All lines containing the string "code" must be copied from the entries.
%%
theorem test_set_constant :
    seen .setConstant (busy 0x11 ⟨0x0F3F, 0, 1, 0, 0x7F, 0⟩ State.reset) (fun t => (answerOf t, t.effective 1023)) =
      some ((.ok, ⟨1, 1, 0, 0⟩), .constant 0x7F 1 0) := by decide +kernel

theorem test_set_test_engine_in_use :
    seen .setTest (busy 0x12 ⟨0x0000, 0, 1, 0, 3, 0⟩ (withEntry 5 (.test 3 1 0) State.reset)) answerOf =
      some (.engineInUse, ⟨0, 5, 0, 0⟩) := by decide +kernel

theorem test_disconnect_part_of_wide :
    seen .disconnect (busy 0x13 ⟨0x0001, 0, 0, 0, 0, 0⟩ (withEntry 1 (.constant 0 2 1) State.reset)) answerOf =
      some (.partOfWide, ⟨0, 0, 0, 0⟩) := by decide +kernel

theorem test_disconnect_withdraws :
    seen .disconnect (busy 0x13 ⟨0, 0, 0, 0, 0, 0⟩ (withJournal [⟨0, .constant 1 1 0⟩] State.reset))
      (fun t => (answerOf t, t.cj.journal)) = some ((.ok, ⟨0, 0, 0, 1⟩), []) := by decide +kernel

theorem test_commit_at_frame :
    seen .commit (busy 0x18 ⟨1, 0x1234, 0, 0, 0, 0⟩ State.reset) (fun t => (answerOf t, t.cj.commit)) =
      some ((.ok, ⟨0, 1, 0, 0⟩), some (.atFrame 0x1234)) := by decide +kernel

theorem test_cancel :
    seen .cancel (busy 0x19 zeros (withCommit .next State.reset)) (fun t => (answerOf t, t.cj.commit)) =
      some ((.ok, ⟨0, 0, 0, 0⟩), none) := by decide +kernel

theorem test_discard_returns_lease :
    seen .discard (busy 0x1A zeros (withRec 3 (.bound claim) State.reset)) (fun t => (t.ce.code, t.sau.recs.get 3)) =
      some (.ok, .held { claim with remaining := 100 }) := by decide +kernel

theorem test_reserve :
    seen .reserve (busy 0x20 ⟨0x0308, 0, 4, 100, 0, 9⟩ State.reset) (fun t => (answerOf t, t.sau.recs.get 0)) =
      some ((.ok, ⟨0, 200, 0, 0⟩), .held { claim with remaining := 100 }) := by decide +kernel

theorem test_reserve_busy_by_record :
    seen .reserve (busy 0x20 ⟨0x030A, 0, 1, 100, 0, 9⟩ (withRec 5 (.held claim) State.reset)) answerOf =
      some (.slotsBusy, ⟨0, 202, 3, 5⟩) := by decide +kernel

/-- R71: with a = 4 and p = 6 the first candidate is slot 8. -/
theorem test_hunt :
    seen .hunt (busy 0x21 ⟨0x0008, 6, 4, 0, 4, 0⟩ State.reset) answerOf = some (.ok, ⟨3, 8, 200, 0xFFFF⟩) := by
  decide +kernel

theorem test_hunt_none_free :
    seen .hunt (busy 0x21 ⟨0xFFFF, 60, 8, 0, 1, 0⟩ State.reset) answerOf = some (.noneFree, ⟨0, 0, 0, 0⟩) := by
  decide +kernel

theorem test_release :
    seen .release (busy 0x22 ⟨31, 0, 0, 0, 0, 9⟩ (withRec 31 (.held claim) State.reset))
      (fun t => (answerOf t, t.sau.recs.get 31)) = some ((.ok, ⟨31, 0, 0, 0⟩), .free) := by decide +kernel

theorem test_renew_tag_mismatch :
    seen .renew (busy 0x23 ⟨0, 0, 0, 5, 0, 8⟩ (withRec 0 (.bound claim) State.reset)) answerOf =
      some (.tagMismatch, ⟨0, 0, 0, 0⟩) := by decide +kernel

theorem test_configure_engine :
    seen .configureEngine (busy 0x30 ⟨0x211B, 0xCDEF, 0x89AB, 0x103F, 0x0F40, 7⟩ State.reset) answerOf =
      some (.badParameter, ⟨3, 0, 0, 0⟩) ∧
    seen .configureEngine (busy 0x30 ⟨0x211B, 0xCDEF, 0x89AB, 0x013F, 0x0F40, 7⟩ State.reset)
      (fun t => (t.engine 3).cfg) =
      some { pattern := .word, invert := false, word := 0x89ABCDEF, len := 8, chkStream := 15, chkSlot := 63,
             chkWidth := 1, lossThreshold := 64, duration := 7, unit := .seconds } := by decide +kernel

theorem test_start :
    seen .start (busy 0x31 ⟨0, 0, 0, 0, 0, 0⟩ (State.reset.setEngine 0 { runner with run := .idle })) answerOf =
      some (.ok, ⟨0, 1, 0, 0⟩) := by decide +kernel

theorem test_start_not_configured :
    seen .start (busy 0x31 ⟨3, 0, 0, 0, 0, 0⟩ State.reset) answerOf = some (.notConfigured, ⟨3, 0, 0, 0⟩) := by
  decide +kernel

theorem test_stop_with_full_queue :
    seen .stop (busy 0x32 ⟨1, 0, 0, 0, 0, 0⟩ (withQueue 8 (running 1 State.reset)))
      (fun t => (answerOf t, t.rq.backlog, t.flag 4)) = some ((.ok, ⟨1, 1, 8, 1⟩), [1], true) := by decide +kernel

/-- R114: the count stops at 255. -/
theorem test_inject_caps :
    seen .inject (busy 0x33 ⟨1, 255, 0, 0, 0, 0⟩
        (State.reset.setEngine 1 { runner with gen := { runner.gen with pendingInj := 3 } })) answerOf =
      some (.ok, ⟨1, 255, 3, 0⟩) := by decide +kernel

theorem test_snapshot :
    seen .snapshot (busy 0x34 ⟨2, 0, 0, 0, 0, 0⟩ (running 2 State.reset))
      (fun t => (answerOf t, (t.engine 2).snap.checker)) = some ((.ok, ⟨2, 1, 1, 0⟩), .hunting) := by decide +kernel

theorem test_pop :
    seen .pop (busy 0x38 zeros (withQueue 2 State.reset)) answerOf = some (.ok, ⟨1, 2, 5, 0xFFFF⟩) := by decide +kernel

theorem test_soft_reset_counts :
    seen .softReset (busy 0x5A zeros (withQueue 8 (withRec 1 (.held claim) (running 3 State.reset))))
      (fun t => (answerOf t, t.iu.flags, (t.engine 3).run)) = some ((.ok, ⟨0, 1, 1, 8⟩), 1, .idle) := by decide +kernel

theorem test_unknown_command :
    seen .unknownCommand (busy 0x99 zeros State.reset) answerOf = some (.unknownCommand, ⟨0x99, 0, 0, 0⟩) := by
  decide +kernel

/-- A frame start from reset: frame 1, in which every slot will carry the idle code. -/
theorem test_first_frame :
    seen (.frameStart pulse) State.reset (fun t => (t.fcnt, t.oa.idleInForce, t.oa.inProgress)) =
      some (1, 0x54, true) := by decide +kernel

/-- A commit with target 1, pending before the first frame start, is applied at it (R2's note). -/
theorem test_commit_application :
    seen (.commitApplication pulse) (withCommit (.atFrame 1) (withJournal [⟨9, .constant 1 1 0⟩] State.reset))
      (fun t => (t.activeEntry 9, t.cj, t.flag 1)) =
      some (.constant 1 1 0, { journal := [], commit := none, cseq := 1, lcf := 1 }, true) := by decide +kernel

theorem test_lease_expiry :
    seen (.leaseExpiry pulse) (withRec 31 (.held claim) State.reset)
      (fun t => (t.sau.recs.get 31, t.sau.expf, t.flag 2)) = some (.free, 0x80000000, true) := by decide +kernel

theorem test_duration_expiry :
    seen (.durationExpiry pulse)
      (State.reset.setEngine 2 { runner with cfg := { runner.cfg with duration := 1 } })
      (fun t => (t.rq.queue.map fun r => (r.engine, r.outcome, r.startCseq, r.live.framesRun), (t.engine 2).run)) =
      some ([(2, .completed, 7, 1)], .idle) := by decide +kernel

theorem test_capture_before_first_frame :
    seen (.inputByteCapture 0 0 0xAA) State.reset (fun t => t.rfm.receiving.get 0) = some 0 ∧
    seen (.inputByteCapture 15 63 0xAA) (lineAt 64 State.reset) (fun t => t.rfm.receiving.get 1023) = some 0xAA := by
  decide +kernel

/-- R5: when the byte of input slot 1 is complete, slots 0 and 1 of every output stream have been formed. -/
theorem test_capture_order :
    seen (.inputByteCapture 4 1 0xAA) (inFrame State.reset)
      (fun t => (t.rfm.receiving.get 257, t.lineByte 15 1, t.lineByte 15 2, t.oa.next.get 0)) =
      some (0xAA, some 0x54, none, 2) := by decide +kernel

theorem test_formation_of_inverted_slot :
    seen (.outputSlotFormation 0 2) (inFrame (withEntry 2 (.switched 0 .minimum true .pass 1 0) State.reset))
      (fun t => (t.lineByte 0 2, t.lineByte 0 3)) = some (some 0xFF, none) := by decide +kernel

theorem test_setting_writes :
    seen (.idlecWrite 0x1299) State.reset (fun t => t.oa.idlec) = some 0x99 ∧
    seen (.folimWrite 65) State.reset (fun t => t.cm.folim) = some 64 ∧
    seen (.folimWrite 1) State.reset (fun t => t.cm.folim) = some 1 ∧
    seen (.svfrcWrite 0x8001) State.reset (fun t => t.sv.svfrc) = some 0x8001 ∧
    seen (.svthrWrite 0x0005) State.reset (fun t => (t.sv.decl, t.sv.clrc)) = some (5, 8) := by decide +kernel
%%
WRITTEN SOLUTION »
    seen .discard (busy 0x1A zeros (withRec 3 (.bound claim) State.reset)) (fun t => (t.ce.code, t.sau.recs.get 3)) =
/-- A frame start from reset: frame 1, in which every slot will carry the idle code. -/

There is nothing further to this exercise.